------ Record excerpts ------
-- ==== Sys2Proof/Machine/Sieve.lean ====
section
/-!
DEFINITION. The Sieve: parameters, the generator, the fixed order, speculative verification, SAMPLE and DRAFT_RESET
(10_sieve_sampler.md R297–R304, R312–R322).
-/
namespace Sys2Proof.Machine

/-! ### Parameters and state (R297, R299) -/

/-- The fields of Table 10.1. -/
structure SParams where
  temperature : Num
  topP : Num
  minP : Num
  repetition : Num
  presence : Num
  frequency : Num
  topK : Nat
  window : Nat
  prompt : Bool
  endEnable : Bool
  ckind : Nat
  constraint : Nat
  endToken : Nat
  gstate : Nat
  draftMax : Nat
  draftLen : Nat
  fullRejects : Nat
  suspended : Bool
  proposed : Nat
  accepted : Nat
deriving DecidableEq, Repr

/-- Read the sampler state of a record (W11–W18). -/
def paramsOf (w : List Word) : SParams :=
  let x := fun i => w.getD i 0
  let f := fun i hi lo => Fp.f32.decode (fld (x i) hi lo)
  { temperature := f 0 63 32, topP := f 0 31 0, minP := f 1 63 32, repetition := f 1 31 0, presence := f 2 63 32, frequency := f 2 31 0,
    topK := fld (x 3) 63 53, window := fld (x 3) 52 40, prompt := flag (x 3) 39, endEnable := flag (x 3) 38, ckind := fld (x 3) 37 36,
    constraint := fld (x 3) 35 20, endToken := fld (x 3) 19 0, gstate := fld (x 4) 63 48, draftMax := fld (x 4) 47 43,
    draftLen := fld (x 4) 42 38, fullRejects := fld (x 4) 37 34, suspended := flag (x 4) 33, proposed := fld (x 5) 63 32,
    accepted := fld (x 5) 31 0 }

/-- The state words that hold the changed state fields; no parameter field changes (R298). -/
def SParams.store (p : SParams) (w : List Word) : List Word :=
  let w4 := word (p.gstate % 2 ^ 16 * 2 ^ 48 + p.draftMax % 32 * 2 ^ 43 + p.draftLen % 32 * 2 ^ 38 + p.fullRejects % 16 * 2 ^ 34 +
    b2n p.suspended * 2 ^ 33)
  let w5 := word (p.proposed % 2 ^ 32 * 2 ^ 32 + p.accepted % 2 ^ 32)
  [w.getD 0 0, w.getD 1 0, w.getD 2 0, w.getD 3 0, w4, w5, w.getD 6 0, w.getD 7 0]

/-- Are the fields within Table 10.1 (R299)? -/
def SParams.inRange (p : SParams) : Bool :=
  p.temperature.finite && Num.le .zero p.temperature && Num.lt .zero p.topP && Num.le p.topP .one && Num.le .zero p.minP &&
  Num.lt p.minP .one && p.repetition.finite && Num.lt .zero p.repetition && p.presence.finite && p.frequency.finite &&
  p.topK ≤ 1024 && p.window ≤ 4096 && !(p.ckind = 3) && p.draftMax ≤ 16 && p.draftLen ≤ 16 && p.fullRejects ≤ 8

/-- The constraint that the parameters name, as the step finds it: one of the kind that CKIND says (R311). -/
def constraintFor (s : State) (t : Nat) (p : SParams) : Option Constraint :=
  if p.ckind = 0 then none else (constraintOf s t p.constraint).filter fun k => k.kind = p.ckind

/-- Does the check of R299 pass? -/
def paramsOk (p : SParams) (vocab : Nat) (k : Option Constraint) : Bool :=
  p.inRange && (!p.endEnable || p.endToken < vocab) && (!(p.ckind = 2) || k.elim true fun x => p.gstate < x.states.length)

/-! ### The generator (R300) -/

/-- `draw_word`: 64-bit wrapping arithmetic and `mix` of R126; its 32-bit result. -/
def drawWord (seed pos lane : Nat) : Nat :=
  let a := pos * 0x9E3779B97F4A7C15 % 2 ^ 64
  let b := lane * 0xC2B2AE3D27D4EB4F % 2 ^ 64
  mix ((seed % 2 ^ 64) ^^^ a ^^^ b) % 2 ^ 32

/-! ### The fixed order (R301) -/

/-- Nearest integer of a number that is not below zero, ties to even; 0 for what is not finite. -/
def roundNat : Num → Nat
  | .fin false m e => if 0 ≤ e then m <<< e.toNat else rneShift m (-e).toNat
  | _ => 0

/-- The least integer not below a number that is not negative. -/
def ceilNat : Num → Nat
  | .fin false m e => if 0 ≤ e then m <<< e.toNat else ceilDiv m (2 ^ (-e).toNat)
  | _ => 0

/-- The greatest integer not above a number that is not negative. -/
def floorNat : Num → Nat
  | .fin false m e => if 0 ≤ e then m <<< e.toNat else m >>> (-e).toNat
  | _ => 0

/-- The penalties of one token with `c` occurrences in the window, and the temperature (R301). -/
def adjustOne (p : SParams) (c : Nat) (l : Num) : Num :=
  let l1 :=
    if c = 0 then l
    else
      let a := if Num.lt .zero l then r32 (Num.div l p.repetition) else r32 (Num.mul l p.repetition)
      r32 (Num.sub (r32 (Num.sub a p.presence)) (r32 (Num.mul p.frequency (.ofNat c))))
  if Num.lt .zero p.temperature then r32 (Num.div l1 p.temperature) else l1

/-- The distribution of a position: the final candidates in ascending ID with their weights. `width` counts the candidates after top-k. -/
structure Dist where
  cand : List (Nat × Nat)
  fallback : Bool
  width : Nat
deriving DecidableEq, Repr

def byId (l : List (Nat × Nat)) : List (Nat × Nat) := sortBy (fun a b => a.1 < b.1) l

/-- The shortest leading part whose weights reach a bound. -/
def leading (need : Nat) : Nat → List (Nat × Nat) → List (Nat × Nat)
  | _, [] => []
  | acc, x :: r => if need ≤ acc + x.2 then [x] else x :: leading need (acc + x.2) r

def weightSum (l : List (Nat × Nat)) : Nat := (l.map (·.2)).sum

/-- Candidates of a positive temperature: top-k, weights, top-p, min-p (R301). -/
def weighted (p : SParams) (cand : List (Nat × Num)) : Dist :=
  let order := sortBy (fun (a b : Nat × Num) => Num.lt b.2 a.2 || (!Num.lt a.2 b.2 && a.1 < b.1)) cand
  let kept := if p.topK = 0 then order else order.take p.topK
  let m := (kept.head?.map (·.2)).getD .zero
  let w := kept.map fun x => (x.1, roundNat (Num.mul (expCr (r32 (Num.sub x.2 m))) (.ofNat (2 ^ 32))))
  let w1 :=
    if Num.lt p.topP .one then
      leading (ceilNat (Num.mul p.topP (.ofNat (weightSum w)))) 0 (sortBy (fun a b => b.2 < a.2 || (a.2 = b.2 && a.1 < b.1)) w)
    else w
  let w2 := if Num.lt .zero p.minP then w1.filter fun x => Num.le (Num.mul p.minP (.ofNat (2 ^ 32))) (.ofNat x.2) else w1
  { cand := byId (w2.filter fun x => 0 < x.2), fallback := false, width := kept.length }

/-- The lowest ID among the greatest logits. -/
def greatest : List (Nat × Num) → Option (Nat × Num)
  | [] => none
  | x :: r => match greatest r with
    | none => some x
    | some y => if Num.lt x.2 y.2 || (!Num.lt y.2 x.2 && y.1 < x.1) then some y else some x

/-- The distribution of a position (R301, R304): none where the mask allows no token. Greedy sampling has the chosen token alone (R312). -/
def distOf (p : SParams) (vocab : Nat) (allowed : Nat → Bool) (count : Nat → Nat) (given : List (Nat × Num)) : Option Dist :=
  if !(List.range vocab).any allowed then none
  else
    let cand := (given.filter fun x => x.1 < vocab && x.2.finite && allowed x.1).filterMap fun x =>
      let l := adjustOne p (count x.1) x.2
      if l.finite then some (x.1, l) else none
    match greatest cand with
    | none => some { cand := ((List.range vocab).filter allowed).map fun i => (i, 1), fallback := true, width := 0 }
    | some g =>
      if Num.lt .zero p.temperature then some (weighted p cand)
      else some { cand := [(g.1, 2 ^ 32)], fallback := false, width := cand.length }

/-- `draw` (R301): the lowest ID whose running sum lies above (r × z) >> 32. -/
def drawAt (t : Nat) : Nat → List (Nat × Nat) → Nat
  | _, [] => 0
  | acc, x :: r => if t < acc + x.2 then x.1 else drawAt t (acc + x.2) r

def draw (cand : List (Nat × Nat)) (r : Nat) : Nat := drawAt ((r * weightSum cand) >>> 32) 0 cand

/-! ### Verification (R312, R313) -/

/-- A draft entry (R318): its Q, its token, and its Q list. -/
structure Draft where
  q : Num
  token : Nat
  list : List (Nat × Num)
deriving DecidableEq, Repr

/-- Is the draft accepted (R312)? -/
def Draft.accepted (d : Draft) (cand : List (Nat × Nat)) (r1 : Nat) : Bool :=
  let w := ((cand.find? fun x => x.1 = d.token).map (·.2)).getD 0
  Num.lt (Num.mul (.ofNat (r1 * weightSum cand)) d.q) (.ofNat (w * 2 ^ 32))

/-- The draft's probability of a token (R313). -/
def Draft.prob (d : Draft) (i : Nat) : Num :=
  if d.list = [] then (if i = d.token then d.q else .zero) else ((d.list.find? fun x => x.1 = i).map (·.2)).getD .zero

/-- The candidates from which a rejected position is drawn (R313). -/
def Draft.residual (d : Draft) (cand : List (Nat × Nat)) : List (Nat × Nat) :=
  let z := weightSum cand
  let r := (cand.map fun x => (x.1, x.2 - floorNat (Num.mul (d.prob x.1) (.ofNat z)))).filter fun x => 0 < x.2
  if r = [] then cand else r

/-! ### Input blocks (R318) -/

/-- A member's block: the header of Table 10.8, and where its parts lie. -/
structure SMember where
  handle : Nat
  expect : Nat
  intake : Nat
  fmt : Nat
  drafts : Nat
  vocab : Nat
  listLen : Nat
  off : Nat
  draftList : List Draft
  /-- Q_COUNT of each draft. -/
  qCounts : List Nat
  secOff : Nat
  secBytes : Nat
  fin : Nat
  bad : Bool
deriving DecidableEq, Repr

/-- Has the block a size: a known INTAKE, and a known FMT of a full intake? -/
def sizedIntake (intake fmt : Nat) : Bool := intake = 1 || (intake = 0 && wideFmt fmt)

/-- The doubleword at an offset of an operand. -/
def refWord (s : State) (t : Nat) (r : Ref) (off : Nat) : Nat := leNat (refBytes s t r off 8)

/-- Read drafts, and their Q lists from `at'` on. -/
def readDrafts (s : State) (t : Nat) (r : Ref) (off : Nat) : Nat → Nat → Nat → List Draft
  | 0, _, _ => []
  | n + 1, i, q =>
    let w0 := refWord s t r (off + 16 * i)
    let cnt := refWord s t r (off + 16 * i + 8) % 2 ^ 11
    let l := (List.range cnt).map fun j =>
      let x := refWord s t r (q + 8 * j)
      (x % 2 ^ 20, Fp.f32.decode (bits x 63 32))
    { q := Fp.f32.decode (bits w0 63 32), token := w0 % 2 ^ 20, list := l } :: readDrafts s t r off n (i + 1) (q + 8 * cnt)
------
Exercise details: Copy every line of the data above in which the string "endToken" appears.

Solution for this task:
  endToken : Nat
    constraint := fld (x 3) 35 20, endToken := fld (x 3) 19 0, gstate := fld (x 4) 63 48, draftMax := fld (x 4) 47 43,
  p.inRange && (!p.endEnable || p.endToken < vocab) && (!(p.ckind = 2) || k.elim true fun x => p.gstate < x.states.length)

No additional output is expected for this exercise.